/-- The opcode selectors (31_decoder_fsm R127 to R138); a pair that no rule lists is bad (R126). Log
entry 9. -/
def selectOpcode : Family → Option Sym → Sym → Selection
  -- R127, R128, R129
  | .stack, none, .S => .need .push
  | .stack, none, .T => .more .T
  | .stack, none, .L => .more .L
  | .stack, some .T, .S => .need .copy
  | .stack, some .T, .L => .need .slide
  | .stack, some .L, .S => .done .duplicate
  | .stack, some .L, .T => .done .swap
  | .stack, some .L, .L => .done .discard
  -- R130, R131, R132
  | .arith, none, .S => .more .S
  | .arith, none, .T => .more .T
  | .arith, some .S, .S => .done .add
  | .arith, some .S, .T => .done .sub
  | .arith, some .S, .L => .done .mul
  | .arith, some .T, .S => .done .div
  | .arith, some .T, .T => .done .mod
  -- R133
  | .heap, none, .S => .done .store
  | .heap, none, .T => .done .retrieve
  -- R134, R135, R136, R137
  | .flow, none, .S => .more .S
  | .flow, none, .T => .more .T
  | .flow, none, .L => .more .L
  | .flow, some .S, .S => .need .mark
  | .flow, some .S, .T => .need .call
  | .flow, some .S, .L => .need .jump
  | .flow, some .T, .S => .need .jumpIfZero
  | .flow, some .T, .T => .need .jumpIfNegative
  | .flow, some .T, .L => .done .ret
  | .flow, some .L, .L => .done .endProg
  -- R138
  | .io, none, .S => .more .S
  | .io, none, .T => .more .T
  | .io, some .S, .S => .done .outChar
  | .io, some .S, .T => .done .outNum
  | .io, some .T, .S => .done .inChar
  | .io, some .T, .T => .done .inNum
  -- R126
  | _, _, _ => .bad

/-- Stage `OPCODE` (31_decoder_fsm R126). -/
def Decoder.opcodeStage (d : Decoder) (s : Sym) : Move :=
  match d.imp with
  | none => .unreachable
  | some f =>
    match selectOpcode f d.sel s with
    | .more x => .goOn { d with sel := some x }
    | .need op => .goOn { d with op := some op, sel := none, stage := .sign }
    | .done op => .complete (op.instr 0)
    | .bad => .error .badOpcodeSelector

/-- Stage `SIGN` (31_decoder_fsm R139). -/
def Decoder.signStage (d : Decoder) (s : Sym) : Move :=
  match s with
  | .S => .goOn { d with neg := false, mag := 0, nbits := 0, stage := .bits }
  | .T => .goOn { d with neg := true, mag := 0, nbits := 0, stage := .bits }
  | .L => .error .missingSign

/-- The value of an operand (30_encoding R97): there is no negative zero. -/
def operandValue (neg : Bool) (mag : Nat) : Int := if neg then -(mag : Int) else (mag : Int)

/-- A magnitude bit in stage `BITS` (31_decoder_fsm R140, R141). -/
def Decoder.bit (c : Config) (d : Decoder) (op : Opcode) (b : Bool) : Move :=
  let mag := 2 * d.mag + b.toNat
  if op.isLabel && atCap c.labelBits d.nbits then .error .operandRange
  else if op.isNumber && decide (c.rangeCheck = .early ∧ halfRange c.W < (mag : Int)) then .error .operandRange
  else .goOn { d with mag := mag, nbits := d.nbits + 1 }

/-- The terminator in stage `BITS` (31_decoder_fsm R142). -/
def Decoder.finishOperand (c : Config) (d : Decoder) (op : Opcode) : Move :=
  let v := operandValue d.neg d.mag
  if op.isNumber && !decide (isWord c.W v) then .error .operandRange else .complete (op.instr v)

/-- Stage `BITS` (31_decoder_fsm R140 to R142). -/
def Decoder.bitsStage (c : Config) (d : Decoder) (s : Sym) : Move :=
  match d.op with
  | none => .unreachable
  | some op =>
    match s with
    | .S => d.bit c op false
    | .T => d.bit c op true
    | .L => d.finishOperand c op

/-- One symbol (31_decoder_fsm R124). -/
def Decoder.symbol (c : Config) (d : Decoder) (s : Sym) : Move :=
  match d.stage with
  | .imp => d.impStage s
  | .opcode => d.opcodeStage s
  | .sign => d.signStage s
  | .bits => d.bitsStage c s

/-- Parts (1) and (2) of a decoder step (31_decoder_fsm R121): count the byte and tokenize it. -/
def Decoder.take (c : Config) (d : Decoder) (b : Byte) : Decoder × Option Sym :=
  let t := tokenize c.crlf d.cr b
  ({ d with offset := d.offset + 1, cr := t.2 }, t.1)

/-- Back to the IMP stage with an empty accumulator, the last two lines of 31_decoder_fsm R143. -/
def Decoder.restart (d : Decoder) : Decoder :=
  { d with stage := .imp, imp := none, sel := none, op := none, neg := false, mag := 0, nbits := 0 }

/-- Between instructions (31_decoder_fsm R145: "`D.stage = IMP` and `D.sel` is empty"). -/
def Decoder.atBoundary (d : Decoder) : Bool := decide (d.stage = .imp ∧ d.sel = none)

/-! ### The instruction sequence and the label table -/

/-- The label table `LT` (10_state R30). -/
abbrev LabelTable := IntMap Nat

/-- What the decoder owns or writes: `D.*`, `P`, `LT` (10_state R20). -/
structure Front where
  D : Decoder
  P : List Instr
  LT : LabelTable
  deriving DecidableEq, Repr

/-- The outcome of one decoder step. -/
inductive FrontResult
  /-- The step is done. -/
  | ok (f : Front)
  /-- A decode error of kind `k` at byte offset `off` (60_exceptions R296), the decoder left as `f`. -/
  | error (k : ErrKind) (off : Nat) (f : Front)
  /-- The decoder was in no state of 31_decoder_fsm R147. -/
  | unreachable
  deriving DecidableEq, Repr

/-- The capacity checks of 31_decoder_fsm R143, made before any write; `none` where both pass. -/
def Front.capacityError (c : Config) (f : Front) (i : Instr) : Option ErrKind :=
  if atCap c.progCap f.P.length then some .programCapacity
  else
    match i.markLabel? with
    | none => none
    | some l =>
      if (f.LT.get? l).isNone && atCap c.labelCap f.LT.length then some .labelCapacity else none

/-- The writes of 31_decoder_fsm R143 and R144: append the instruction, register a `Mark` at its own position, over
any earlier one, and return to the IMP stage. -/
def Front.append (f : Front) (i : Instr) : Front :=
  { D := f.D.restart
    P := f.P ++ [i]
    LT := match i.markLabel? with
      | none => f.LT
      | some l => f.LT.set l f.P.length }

• **YOUR TASK**:
Within the data above, the lines from the one with "some .T, .S => .done .div" to the one with "some .S, .L => .need .jump" must be repeated exactly; no other line belongs in the answer.

• **RESULT OF THIS EXERCISE**:
  | .arith, some .T, .S => .done .div
  | .arith, some .T, .T => .done .mod
  -- R133
  | .heap, none, .S => .done .store
  | .heap, none, .T => .done .retrieve
  -- R134, R135, R136, R137
  | .flow, none, .S => .more .S
  | .flow, none, .T => .more .T
  | .flow, none, .L => .more .L
  | .flow, some .S, .S => .need .mark
  | .flow, some .S, .T => .need .call
  | .flow, some .S, .L => .need .jump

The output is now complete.